**About this exercise**
Across the listing, how many lines contain "cgramLocationOk"? The reply is the number alone.

*** Entries shown

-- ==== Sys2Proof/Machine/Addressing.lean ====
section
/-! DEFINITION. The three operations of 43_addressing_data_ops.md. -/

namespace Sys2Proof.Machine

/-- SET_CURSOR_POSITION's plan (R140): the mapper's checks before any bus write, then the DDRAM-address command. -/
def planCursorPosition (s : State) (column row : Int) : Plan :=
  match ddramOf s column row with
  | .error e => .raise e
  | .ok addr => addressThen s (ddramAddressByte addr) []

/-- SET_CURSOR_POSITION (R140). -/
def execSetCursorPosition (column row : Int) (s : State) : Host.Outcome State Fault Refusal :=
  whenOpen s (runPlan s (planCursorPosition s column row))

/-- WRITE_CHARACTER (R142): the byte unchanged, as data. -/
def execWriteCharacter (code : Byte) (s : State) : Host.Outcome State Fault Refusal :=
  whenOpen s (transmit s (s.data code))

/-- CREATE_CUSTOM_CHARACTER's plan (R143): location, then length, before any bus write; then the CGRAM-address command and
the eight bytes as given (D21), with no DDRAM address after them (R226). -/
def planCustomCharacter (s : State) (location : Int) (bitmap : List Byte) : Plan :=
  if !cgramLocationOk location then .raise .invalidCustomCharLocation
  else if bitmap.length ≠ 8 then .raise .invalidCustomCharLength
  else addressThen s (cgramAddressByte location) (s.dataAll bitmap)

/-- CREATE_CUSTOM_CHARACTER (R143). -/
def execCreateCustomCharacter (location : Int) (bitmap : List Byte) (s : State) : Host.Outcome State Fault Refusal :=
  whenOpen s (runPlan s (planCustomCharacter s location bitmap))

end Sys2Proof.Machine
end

******
*** Entries shown

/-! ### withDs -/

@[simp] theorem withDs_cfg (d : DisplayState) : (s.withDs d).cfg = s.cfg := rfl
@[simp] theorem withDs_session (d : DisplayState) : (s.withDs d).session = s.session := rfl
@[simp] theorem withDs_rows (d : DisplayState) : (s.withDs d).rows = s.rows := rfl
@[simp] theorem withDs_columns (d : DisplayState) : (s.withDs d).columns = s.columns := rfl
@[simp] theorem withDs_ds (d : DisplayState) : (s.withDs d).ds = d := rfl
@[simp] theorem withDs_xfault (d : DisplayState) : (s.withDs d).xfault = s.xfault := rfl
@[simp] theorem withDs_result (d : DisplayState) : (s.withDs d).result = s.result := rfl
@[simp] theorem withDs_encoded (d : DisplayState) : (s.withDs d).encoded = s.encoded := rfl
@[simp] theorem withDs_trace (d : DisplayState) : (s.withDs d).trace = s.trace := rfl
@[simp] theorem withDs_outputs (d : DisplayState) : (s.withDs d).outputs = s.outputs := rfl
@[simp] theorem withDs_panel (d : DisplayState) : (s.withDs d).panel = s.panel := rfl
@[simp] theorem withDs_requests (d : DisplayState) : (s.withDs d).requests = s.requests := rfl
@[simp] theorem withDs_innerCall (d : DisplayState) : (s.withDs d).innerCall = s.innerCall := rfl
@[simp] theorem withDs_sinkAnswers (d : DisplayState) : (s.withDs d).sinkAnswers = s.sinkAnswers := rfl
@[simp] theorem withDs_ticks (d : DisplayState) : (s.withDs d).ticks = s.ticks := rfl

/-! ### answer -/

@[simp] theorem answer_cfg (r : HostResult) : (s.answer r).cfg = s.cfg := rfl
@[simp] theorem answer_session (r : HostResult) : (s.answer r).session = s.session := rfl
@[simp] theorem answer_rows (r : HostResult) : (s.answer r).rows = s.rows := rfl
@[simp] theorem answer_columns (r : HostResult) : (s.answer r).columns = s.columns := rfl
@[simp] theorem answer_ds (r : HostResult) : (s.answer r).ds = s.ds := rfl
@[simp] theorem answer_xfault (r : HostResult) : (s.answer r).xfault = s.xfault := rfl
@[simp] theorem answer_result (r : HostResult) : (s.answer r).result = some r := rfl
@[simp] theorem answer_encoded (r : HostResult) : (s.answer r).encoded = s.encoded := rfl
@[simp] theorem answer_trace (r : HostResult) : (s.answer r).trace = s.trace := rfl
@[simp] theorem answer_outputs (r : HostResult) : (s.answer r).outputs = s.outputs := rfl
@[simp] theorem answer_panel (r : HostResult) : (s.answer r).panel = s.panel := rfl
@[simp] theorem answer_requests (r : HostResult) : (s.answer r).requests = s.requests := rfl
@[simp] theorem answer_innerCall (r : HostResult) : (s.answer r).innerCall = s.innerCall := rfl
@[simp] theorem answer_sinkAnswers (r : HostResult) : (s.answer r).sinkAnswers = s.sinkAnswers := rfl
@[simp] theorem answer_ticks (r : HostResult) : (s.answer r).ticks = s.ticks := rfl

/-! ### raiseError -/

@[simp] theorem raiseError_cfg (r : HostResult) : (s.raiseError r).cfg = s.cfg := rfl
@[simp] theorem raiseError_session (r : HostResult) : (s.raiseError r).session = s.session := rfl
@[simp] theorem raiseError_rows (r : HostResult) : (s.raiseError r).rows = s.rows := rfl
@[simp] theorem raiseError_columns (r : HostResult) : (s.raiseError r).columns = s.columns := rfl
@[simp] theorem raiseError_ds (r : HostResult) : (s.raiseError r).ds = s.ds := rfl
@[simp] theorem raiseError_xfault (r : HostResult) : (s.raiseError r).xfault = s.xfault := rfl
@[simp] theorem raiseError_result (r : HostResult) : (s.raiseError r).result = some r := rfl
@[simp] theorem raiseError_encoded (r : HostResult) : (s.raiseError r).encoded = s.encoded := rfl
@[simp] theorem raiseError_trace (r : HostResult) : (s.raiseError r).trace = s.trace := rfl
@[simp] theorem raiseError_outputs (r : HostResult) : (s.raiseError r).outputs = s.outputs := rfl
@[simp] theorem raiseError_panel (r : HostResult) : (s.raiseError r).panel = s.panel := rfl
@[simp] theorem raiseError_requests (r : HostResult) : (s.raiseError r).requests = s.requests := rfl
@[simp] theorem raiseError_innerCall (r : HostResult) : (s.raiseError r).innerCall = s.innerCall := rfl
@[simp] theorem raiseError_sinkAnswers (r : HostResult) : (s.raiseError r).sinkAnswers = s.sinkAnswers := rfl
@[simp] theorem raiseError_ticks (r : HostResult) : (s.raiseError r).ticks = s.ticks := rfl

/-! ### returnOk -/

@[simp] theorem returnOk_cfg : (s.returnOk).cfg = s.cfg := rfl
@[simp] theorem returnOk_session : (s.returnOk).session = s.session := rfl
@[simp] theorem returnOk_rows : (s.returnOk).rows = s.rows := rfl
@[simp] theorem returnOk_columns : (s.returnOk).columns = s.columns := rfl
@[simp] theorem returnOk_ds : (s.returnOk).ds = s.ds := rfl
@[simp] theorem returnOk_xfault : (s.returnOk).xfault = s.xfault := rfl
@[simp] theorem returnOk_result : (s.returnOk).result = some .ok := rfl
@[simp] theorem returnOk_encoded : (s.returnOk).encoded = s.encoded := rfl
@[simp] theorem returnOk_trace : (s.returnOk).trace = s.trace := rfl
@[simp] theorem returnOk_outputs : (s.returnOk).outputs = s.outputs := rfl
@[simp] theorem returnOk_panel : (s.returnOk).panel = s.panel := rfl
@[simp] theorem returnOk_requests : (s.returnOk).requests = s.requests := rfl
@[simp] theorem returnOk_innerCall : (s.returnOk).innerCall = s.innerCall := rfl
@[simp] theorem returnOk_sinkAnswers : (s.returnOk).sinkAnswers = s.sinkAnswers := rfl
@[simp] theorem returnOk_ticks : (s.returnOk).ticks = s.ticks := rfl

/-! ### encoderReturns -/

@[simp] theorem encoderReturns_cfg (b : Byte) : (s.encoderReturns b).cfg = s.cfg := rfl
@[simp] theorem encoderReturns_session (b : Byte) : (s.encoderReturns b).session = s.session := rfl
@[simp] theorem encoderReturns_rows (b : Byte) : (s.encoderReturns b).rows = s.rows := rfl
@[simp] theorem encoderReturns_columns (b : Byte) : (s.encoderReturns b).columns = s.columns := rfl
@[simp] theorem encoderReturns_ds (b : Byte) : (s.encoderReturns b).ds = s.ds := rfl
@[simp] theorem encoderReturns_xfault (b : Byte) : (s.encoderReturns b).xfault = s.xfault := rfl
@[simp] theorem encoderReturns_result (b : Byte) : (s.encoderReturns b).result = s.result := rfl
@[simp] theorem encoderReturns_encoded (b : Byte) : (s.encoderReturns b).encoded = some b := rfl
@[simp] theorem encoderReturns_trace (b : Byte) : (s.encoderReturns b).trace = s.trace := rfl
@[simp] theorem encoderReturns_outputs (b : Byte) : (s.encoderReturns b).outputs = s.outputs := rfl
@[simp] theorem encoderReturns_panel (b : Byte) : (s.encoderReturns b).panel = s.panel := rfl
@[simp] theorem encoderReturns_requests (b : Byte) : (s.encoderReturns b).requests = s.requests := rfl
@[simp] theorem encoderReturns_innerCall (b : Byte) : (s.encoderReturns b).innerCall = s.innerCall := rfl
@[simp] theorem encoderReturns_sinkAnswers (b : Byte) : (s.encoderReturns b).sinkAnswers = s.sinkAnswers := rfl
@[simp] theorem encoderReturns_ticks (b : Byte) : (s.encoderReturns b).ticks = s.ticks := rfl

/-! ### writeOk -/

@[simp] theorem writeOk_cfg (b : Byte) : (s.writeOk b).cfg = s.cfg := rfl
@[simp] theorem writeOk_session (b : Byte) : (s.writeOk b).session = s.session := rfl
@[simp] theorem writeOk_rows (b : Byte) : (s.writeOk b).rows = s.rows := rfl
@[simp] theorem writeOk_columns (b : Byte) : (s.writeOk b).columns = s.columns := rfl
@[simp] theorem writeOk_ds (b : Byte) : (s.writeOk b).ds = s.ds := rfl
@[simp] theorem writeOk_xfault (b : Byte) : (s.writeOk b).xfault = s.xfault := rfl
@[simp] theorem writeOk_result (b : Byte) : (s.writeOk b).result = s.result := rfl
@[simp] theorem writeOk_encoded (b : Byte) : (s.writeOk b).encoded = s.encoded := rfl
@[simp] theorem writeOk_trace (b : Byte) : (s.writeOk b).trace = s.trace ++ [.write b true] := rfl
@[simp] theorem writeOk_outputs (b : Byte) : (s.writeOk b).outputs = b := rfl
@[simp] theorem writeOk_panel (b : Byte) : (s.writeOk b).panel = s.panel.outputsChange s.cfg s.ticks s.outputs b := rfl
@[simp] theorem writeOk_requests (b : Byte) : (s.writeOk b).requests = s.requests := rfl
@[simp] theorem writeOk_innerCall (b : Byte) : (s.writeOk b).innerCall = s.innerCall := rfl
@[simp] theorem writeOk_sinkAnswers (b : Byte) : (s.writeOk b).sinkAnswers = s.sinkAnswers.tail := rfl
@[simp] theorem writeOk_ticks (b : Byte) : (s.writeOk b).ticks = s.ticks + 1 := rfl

******
*** Entries shown

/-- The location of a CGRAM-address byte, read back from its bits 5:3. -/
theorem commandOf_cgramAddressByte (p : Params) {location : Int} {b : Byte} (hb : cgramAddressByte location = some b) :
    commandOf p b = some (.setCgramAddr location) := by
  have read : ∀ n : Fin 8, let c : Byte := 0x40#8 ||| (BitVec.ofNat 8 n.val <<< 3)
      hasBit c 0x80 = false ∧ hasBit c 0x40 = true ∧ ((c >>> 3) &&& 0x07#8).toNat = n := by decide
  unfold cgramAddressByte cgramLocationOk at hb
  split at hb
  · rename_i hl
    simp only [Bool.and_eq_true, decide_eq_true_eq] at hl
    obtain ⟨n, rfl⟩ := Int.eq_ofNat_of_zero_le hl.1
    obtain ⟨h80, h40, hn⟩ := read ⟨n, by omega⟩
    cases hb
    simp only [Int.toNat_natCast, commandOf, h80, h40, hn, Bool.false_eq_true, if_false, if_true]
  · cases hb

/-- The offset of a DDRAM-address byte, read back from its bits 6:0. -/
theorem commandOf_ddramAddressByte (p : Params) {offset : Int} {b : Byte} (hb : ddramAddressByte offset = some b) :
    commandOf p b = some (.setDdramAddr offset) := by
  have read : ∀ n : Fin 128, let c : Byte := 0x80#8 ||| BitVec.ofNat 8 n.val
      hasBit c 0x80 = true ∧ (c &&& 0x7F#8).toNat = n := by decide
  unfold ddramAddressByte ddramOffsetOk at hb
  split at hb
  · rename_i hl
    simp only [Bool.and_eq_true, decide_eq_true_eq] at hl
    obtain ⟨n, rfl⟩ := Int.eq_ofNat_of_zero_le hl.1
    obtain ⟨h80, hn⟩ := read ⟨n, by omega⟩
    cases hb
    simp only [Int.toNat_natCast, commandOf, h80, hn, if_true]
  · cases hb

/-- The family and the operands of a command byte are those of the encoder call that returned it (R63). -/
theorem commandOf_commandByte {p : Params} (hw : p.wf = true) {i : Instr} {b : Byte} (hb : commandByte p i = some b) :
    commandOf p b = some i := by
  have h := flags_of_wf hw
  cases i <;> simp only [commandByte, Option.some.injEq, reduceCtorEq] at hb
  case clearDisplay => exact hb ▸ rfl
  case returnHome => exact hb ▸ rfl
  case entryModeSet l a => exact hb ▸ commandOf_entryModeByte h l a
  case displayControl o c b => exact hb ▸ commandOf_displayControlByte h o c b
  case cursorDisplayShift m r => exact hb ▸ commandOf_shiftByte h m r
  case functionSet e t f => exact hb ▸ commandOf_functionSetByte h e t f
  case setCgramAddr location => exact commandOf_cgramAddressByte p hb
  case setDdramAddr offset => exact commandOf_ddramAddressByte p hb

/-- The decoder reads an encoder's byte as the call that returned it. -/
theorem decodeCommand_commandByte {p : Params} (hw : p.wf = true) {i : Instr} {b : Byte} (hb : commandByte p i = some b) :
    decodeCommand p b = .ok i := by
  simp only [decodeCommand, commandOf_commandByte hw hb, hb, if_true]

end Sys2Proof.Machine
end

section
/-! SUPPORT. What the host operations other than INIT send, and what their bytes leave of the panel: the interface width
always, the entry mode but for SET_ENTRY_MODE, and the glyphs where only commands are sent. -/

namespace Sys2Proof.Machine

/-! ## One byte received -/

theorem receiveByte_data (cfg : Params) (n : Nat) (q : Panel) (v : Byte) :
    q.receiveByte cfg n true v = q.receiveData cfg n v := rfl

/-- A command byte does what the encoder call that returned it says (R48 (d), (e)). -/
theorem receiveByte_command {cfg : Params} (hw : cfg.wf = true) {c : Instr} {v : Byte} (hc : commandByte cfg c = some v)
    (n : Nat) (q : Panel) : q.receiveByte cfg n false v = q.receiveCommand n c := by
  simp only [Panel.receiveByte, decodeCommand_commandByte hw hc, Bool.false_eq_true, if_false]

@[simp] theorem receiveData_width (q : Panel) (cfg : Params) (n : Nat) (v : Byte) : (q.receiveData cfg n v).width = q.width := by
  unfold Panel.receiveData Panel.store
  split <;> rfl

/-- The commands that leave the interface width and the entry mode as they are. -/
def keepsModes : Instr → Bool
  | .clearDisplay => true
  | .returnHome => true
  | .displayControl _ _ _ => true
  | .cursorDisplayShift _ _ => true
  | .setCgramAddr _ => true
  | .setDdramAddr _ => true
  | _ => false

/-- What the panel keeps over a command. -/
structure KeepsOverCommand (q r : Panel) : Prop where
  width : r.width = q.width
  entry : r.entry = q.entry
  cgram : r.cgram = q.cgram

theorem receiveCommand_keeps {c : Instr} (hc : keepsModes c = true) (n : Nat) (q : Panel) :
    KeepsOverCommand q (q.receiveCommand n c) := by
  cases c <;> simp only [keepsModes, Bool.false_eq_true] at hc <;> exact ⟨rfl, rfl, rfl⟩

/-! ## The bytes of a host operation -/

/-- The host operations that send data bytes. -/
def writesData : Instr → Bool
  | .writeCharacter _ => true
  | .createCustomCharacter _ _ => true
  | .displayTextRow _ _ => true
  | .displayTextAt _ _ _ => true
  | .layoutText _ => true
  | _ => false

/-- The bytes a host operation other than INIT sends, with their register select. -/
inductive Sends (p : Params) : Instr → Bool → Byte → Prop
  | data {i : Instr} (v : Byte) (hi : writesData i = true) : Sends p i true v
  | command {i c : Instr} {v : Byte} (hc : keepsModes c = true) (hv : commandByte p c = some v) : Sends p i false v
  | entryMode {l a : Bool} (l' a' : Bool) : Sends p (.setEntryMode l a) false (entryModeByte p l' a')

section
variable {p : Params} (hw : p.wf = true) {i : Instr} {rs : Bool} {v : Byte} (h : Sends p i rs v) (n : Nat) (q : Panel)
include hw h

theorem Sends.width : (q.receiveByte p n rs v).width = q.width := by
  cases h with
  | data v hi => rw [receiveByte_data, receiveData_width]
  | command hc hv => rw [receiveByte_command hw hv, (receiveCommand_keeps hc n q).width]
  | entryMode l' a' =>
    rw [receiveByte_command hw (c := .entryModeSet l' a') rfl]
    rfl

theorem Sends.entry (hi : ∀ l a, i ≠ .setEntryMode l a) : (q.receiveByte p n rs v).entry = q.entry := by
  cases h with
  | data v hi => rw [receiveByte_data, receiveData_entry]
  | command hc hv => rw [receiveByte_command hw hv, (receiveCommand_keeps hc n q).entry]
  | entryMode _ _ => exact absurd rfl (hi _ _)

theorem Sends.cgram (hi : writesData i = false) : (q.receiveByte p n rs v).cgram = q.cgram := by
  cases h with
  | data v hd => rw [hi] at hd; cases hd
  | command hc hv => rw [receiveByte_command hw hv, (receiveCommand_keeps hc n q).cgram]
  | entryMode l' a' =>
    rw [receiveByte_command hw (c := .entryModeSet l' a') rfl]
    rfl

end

******

**Task solution**
2